/-- FIN.BADEND (R119): a last byte other than 0xBB, whatever the CRC byte: RejectedBadFraming, 0x15, parser reset (`len` cleared by
the spec's decision D11). -/
def Obligations.WrongEndIsRejected : Prop :=
  ∀ (s : State) (b : Byte), s.Inv → s.mode = .accum → s.cnt.toNat + 1 = s.len.toNat → b ≠ 0xBB#8 →
    Completes (.finBadend b) b s (s.idleWith { tx := some 0x15#8, outcome := some .rejectedBadFraming })

/-- FIN.BADCRC (R120): a last byte 0xBB and a CRC byte other than the CRC-8 of the payload `B[2 .. len-2)`:
RejectedCrcMismatch, 0x15, no payload, parser reset (`len` cleared by the spec's decision D11). -/
def Obligations.WrongCrcIsRejected : Prop :=
  ∀ s : State, s.Inv → s.mode = .accum → s.cnt.toNat + 1 = s.len.toNat →
    s.frameCrc ≠ some (crc8 s.framePayload) →
    Completes .finBadcrc 0xBB#8 s (s.idleWith { tx := some 0x15#8, outcome := some .rejectedCrcMismatch })

/-- FIN.OK (R121): a last byte 0xBB and the right CRC byte: Accepted(payload), 0x06, parser reset (`len` cleared by the
spec's decision D11), `negotiated` neither read nor written. -/
def Obligations.GoodFrameIsAccepted : Prop :=
  ∀ s : State, s.Inv → s.mode = .accum → s.cnt.toNat + 1 = s.len.toNat →
    s.frameCrc = some (crc8 s.framePayload) →
    Completes .finOk 0xBB#8 s
      (s.idleWith { tx := some 0x06#8, outcome := some (.accepted s.framePayload) })

/-- Inside a frame attempt 0xB1 is no handshake request (R142): no 0x55 is sent, no handshake is reported and `negotiated`
stays. -/
def Obligations.HandshakeOnlyBetweenFrames : Prop :=
  ∀ (s : State) (r : List RxEvent), s.Inv → s.mode ≠ .seek →
    ∃ t o, step { s with rx := .byte 0xB1#8 :: r } = .next t ∧ t.outs = s.outs ++ [o] ∧
      o.tx ≠ some 0x55#8 ∧ o.hs = false ∧ t.negotiated = s.negotiated

/-! ## Rejections and replies -/

/-- Each outcome has exactly its cause (R171, R178): the length at the second byte, END at the last byte before the CRC, the
CRC only with END right, and acceptance only with all three right. -/
def Obligations.OutcomesHaveTheirCauses : Prop :=
  ∀ (s : State) (b : Byte) (r : List RxEvent), s.Inv →
    ∃ t o, step { s with rx := .byte b :: r } = .next t ∧ t.outs = s.outs ++ [o] ∧
      (o.outcome = some .rejectedLengthMismatch ↔
        s.mode = .rlen ∧ (b.toNat < 4 ∨ s.cfg.maxLen.toNat < b.toNat)) ∧
      (o.outcome = some .rejectedBadFraming ↔
        s.mode = .accum ∧ s.cnt.toNat + 1 = s.len.toNat ∧ b ≠ 0xBB#8) ∧
      (o.outcome = some .rejectedCrcMismatch ↔
        s.mode = .accum ∧ s.cnt.toNat + 1 = s.len.toNat ∧ b = 0xBB#8 ∧
          s.frameCrc ≠ some (crc8 s.framePayload)) ∧
      (∀ p, o.outcome = some (.accepted p) ↔
        s.mode = .accum ∧ s.cnt.toNat + 1 = s.len.toNat ∧ b = 0xBB#8 ∧
          s.frameCrc = some (crc8 s.framePayload) ∧ p = s.framePayload)

/-- Raising a rejection (R173), and what LENBAD, LENBAD.HI, FIN.BADEND and FIN.BADCRC do when they answer: the outcome, the
NACK 0x15, the parser reset (`len` cleared by the spec's decision D11), nothing saved and nothing else changed. -/
def Obligations.RejectionReportsAndResets : Prop :=
  (∀ (c : Rejection) (s : State),
    raise c s = { s with mode := .seek, cnt := 0#8, len := 0#8, buf := [],
                         outs := s.outs ++ [{ tx := some 0x15#8, outcome := some c.outcome }] }) ∧
  (∀ (s t : State) (b : Byte), exec (.lenbad b) s = .next t → t = raise .lengthMismatch s) ∧
  (∀ (s t : State) (b : Byte), exec (.lenbadHi b) s = .next t → t = raise .lengthMismatch s) ∧
  (∀ (s t : State) (b : Byte), exec (.finBadend b) s = .next t → t = raise .badFraming s) ∧
  (∀ s t : State, exec .finBadcrc s = .next t → t = raise .crcMismatch s)

/-- The reply mapping (R152): ACK for an accepted frame, NACK for each of the three rejections. -/
def Obligations.ReplyMapping : Prop :=
  (∀ p, reply (.accepted p) = 0x06#8) ∧ reply .rejectedBadFraming = 0x15#8 ∧
    reply .rejectedLengthMismatch = 0x15#8 ∧ reply .rejectedCrcMismatch = 0x15#8

/-- Exactly one reply per outcome (R153): the record of a received byte carries the reply of its outcome; without an outcome
it carries no reply, but for HSK, where it is 0x55. A step without a byte sends nothing: for RESET that is the spec's
decision D9 (R201, log 11), for nothing on RX the model's reading of R150 (log 2). -/
def Obligations.ExactlyOneReplyPerOutcome : Prop :=
  (∀ (s t : State) (b : Byte) (r : List RxEvent), step { s with rx := .byte b :: r } = .next t →
    ∃ o, t.outs = s.outs ++ [o] ∧
      (∀ p, o.outcome = some p → o.tx = some (reply p)) ∧
      (o.outcome = none → o.tx = if s.mode = .seek ∧ b = 0xB1#8 then some 0x55#8 else none)) ∧
  (∀ s t : State, (s.rx = [] ∨ ∃ c r, s.rx = .reset c :: r) → step s = .next t → t.outs = s.outs)

/-- No gating (R144): no operation and no step, its decoding included, reads `negotiated`: with the flag changed
beforehand each answers the same state but for the flag. None but HSK writes it, nor does a step on any byte that is not
HSK. That the constants have a meaning as instructions, and that HANDSHAKE_REQ is HSK in SEEK and so exempt here, is the
model's choice (log 9). -/
def Obligations.NegotiatedGatesNothing : Prop :=
  (∀ (i : Instr) (s t : State) (v : Bool), exec i s = .next t →
    ∃ t', exec i { s with negotiated := v } = .next t' ∧ { t' with negotiated := t.negotiated } = t) ∧
  (∀ (s t : State) (v : Bool), step s = .next t →
    ∃ t', step { s with negotiated := v } = .next t' ∧ { t' with negotiated := t.negotiated } = t) ∧
  (∀ (i : Instr) (s t : State), exec i s = .next t → i ≠ .hsk → i ≠ .handshakeReq →
    t.negotiated = s.negotiated) ∧
  (∀ (s t : State) (b : Byte) (r : List RxEvent), step { s with rx := .byte b :: r } = .next t →
    t.negotiated = if s.mode = .seek ∧ b = 0xB1#8 then true else s.negotiated)

/-! ## The CRC codec -/

/-- CRC.INIT (R91) and CRC.BIT (R92), each on the register alone. -/
def Obligations.CrcInitAndBit : Prop :=
  ∀ s : State,
    exec .crcInit s = .next { s with crc := 0x00#8 } ∧
    exec .crcBit s = .next { s with crc := shiftStep s.crc }

/-- CRC.BYTE (R93): the byte is xored in, then eight shift steps, on the register alone; a byte equal to the register leaves
0x00. -/
def Obligations.CrcByteAbsorbs : Prop :=
  ∀ (s : State) (d : Byte),
    exec (.crcByte d) s = .next { s with crc := shiftStep^[8] (s.crc ^^^ d) } ∧
    exec (.crcByte s.crc) s = .next { s with crc := 0x00#8 }

/-- CRC.COMPUTE (R94): the register ends at `crc8` of the sequence, which is 0 for the empty sequence (R97) and grows by one
CRC.BYTE a byte, in order; nothing else changes. -/
def Obligations.CrcComputeFoldsBytes : Prop :=
  (∀ (s : State) (bs : List Byte), exec (.crcCompute bs) s = .next { s with crc := crc8 bs }) ∧
  crc8 [] = 0x00#8 ∧
  (∀ (bs : List Byte) (d : Byte), crc8 (bs ++ [d]) = shiftStep^[8] (crc8 bs ^^^ d))

/-- CRC.CHECK (R95): the result bit is the equality of all 8 bits, no field of S and no output changes, and exactly one of
the 256 received bytes passes. (That the register then holds the computed CRC is the model's choice, log 19, and is not
said here.) -/
def Obligations.CrcCheckCompares : Prop :=
  (∀ (s : State) (p : List Byte) (c : Byte),
    ∃ t, exec (.crcCheck p c) s = .next t ∧ t.crcOk = decide (crc8 p = c) ∧
      { t with crc := s.crc, crcOk := s.crcOk } = s) ∧
  (∀ p : List Byte, ∃ c : Byte, crcMatches p c = true ∧ ∀ c', crcMatches p c' = true → c' = c)

/-- Keeping the register as bytes arrive equals computing at completion (R100): CRC.INIT and then CRC.BYTE for each byte is
CRC.COMPUTE. -/
def Obligations.CrcByteByByteEqualsCompute : Prop :=
  ∀ (s : State) (bs : List Byte),
    bs.foldl (fun (r : Result) d =>
      match r with
      | .next t => exec (.crcByte d) t
      | .fault f => .fault f
      | .refused e => .refused e) (exec .crcInit s) = exec (.crcCompute bs) s

/-- Linearity (R98 item 2). -/
def Obligations.CrcIsLinear : Prop :=
  ∀ p q : List Byte, p.length = q.length → crc8 (List.zipWith (· ^^^ ·) p q) = crc8 p ^^^ crc8 q

/-- Leading zero bytes are invisible (R98 item 3). -/
def Obligations.CrcIgnoresLeadingZeros : Prop :=
  ∀ (n : Nat) (p : List Byte), crc8 (List.replicate n 0x00#8 ++ p) = crc8 p

/-- Residue (R98 item 4). -/
def Obligations.CrcOfMessageAndCrcIsZero : Prop :=
  ∀ p : List Byte, crc8 (p ++ [crc8 p]) = 0x00#8

/-- One changed byte at any place, so in particular one changed bit (R98 item 5), changes the CRC. -/
def Obligations.CrcDetectsOneChangedByte : Prop :=
  ∀ (p q : List Byte) (d d' : Byte), d ≠ d' → crc8 (p ++ [d] ++ q) ≠ crc8 (p ++ [d'] ++ q)

/-! ## The constants (log 9: what they mean as instructions is the model's choice) -/

/-- ACK, NACK and HANDSHAKE_RESP put their byte on TX (`emit_tx`, R10) and change nothing else: as instructions, the
model's choice (log 9). -/
def Obligations.SentConstantsEmitTheirByte : Prop :=
  ∀ s : State,
    exec .ack s = .next { s with outs := s.outs ++ [{ tx := some 0x06#8 }] } ∧
    exec .nack s = .next { s with outs := s.outs ++ [{ tx := some 0x15#8 }] } ∧
    exec .handshakeResp s = .next { s with outs := s.outs ++ [{ tx := some 0x55#8 }] }

/-- HEADER, END and HANDSHAKE_REQ are the receipt of their byte: in every state with the invariants each is the operation
the map selects for that byte, and completes as a step receiving it does. -/
def Obligations.ReceivedConstantsAreTheirByte : Prop :=
  ∀ s : State, s.Inv →
    (∃ j t, Selects s 0xAA#8 j ∧ exec .header s = exec j s ∧ Completes .header 0xAA#8 s t) ∧
    (∃ j t, Selects s 0xBB#8 j ∧ exec .endMarker s = exec j s ∧ Completes .endMarker 0xBB#8 s t) ∧
    (∃ j t, Selects s 0xB1#8 j ∧ exec .handshakeReq s = exec j s ∧ Completes .handshakeReq 0xB1#8 s t)

/-! ## Frames: what an instruction leaves unchanged -/

/-- Instructions that store nothing: every buffer index reads as before, and the parser's registers, MAX_LEN and RX stay;
`negotiated` stays but for HSK; the codec's registers stay but for the CRC operations. That the constants HANDSHAKE_RESP,
ACK and NACK have a meaning as instructions, and this one, is the model's choice (log 9). -/
def Obligations.NonStoringFrame : Prop :=
  ∀ (i : Instr) (s t : State), exec i s = .next t →
    i ∈ [Instr.hsk, .crcInit, .crcBit, .handshakeResp, .ack, .nack] ∨ (∃ b, i = .skip b) ∨
      (∃ d, i = .crcByte d) ∨ (∃ bs, i = .crcCompute bs) ∨ (∃ p c, i = .crcCheck p c) →
    (∀ a, t.buf.read a = s.buf.read a) ∧
    t.mode = s.mode ∧ t.cnt = s.cnt ∧ t.len = s.len ∧ t.cfg = s.cfg ∧ t.rx = s.rx ∧
    (i ≠ .hsk → t.negotiated = s.negotiated) ∧
    (i = .hsk ∨ i = .handshakeResp ∨ i = .ack ∨ i = .nack ∨ (∃ b, i = .skip b) →
      t.crc = s.crc ∧ t.crcOk = s.crcOk)

/-- LENOK and ACC store one byte, at index `cnt`: every other index reads as before. `cnt` rises by one; LENOK also writes
`mode` and `len`; nothing else but the output record changes. -/
def Obligations.AppendingFrame : Prop :=
  ∀ (b : Byte) (s t : State),
    (exec (.lenok b) s = .next t →
      (∀ a, t.buf.read a = if a = s.cnt.toNat then some b else s.buf.read a) ∧
      t.cnt.toNat = s.cnt.toNat + 1 ∧ t.mode = .accum ∧ t.len = b ∧ t.negotiated = s.negotiated ∧
      t.cfg = s.cfg ∧ t.crc = s.crc ∧ t.crcOk = s.crcOk ∧ t.rx = s.rx ∧ t.outs = s.outs ++ [Out.empty]) ∧
    (exec (.acc b) s = .next t →
      (∀ a, t.buf.read a = if a = s.cnt.toNat then some b else s.buf.read a) ∧
      t.cnt.toNat = s.cnt.toNat + 1 ∧ t.mode = s.mode ∧ t.len = s.len ∧ t.negotiated = s.negotiated ∧
      t.cfg = s.cfg ∧ t.crc = s.crc ∧ t.crcOk = s.crcOk ∧ t.rx = s.rx ∧ t.outs = s.outs ++ [Out.empty])

/-- SYNC starts a new buffer: index 0 holds 0xAA and no other index is listed; `len`, `negotiated` and the rest stay. -/
def Obligations.SyncFrame : Prop :=
  ∀ s t : State, exec .sync s = .next t →
    (∀ a, t.buf.read a = if a = 0 then some 0xAA#8 else none) ∧
    t.mode = .rlen ∧ t.cnt = 1#8 ∧ t.len = s.len ∧ t.negotiated = s.negotiated ∧
    t.cfg = s.cfg ∧ t.crc = s.crc ∧ t.crcOk = s.crcOk ∧ t.rx = s.rx

/-- The operations that end an attempt empty the buffer as a whole and reset the parser; `negotiated`, MAX_LEN, the codec's
registers and RX stay. (`len` cleared: the spec's decision D11; the codec's registers untouched: its decision D15, log 4.) -/
def Obligations.TerminalFrame : Prop :=
  ∀ (i : Instr) (s t : State), exec i s = .next t →
    i ∈ [Instr.finBadcrc, .finOk] ∨ (∃ b, i = .lenbad b ∨ i = .lenbadHi b ∨ i = .finBadend b) →
    (∀ a, t.buf.read a = none) ∧ t.mode = .seek ∧ t.cnt = 0#8 ∧ t.len = 0#8 ∧
    t.negotiated = s.negotiated ∧ t.cfg = s.cfg ∧ t.crc = s.crc ∧ t.crcOk = s.crcOk ∧ t.rx = s.rx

_ _ _ _ _ _ _

Go back to the listing above. Copy word for word the lines from the one with "(∀ s t : State, exec" through the one with "def Obligations.ExactlyOneReplyPerOutcome : Prop", and nothing more.

  (∀ s t : State, exec .finBadcrc s = .next t → t = raise .crcMismatch s)

/-- The reply mapping (R152): ACK for an accepted frame, NACK for each of the three rejections. -/
def Obligations.ReplyMapping : Prop :=
  (∀ p, reply (.accepted p) = 0x06#8) ∧ reply .rejectedBadFraming = 0x15#8 ∧
    reply .rejectedLengthMismatch = 0x15#8 ∧ reply .rejectedCrcMismatch = 0x15#8

/-- Exactly one reply per outcome (R153): the record of a received byte carries the reply of its outcome; without an outcome
it carries no reply, but for HSK, where it is 0x55. A step without a byte sends nothing: for RESET that is the spec's
decision D9 (R201, log 11), for nothing on RX the model's reading of R150 (log 2). -/
def Obligations.ExactlyOneReplyPerOutcome : Prop :=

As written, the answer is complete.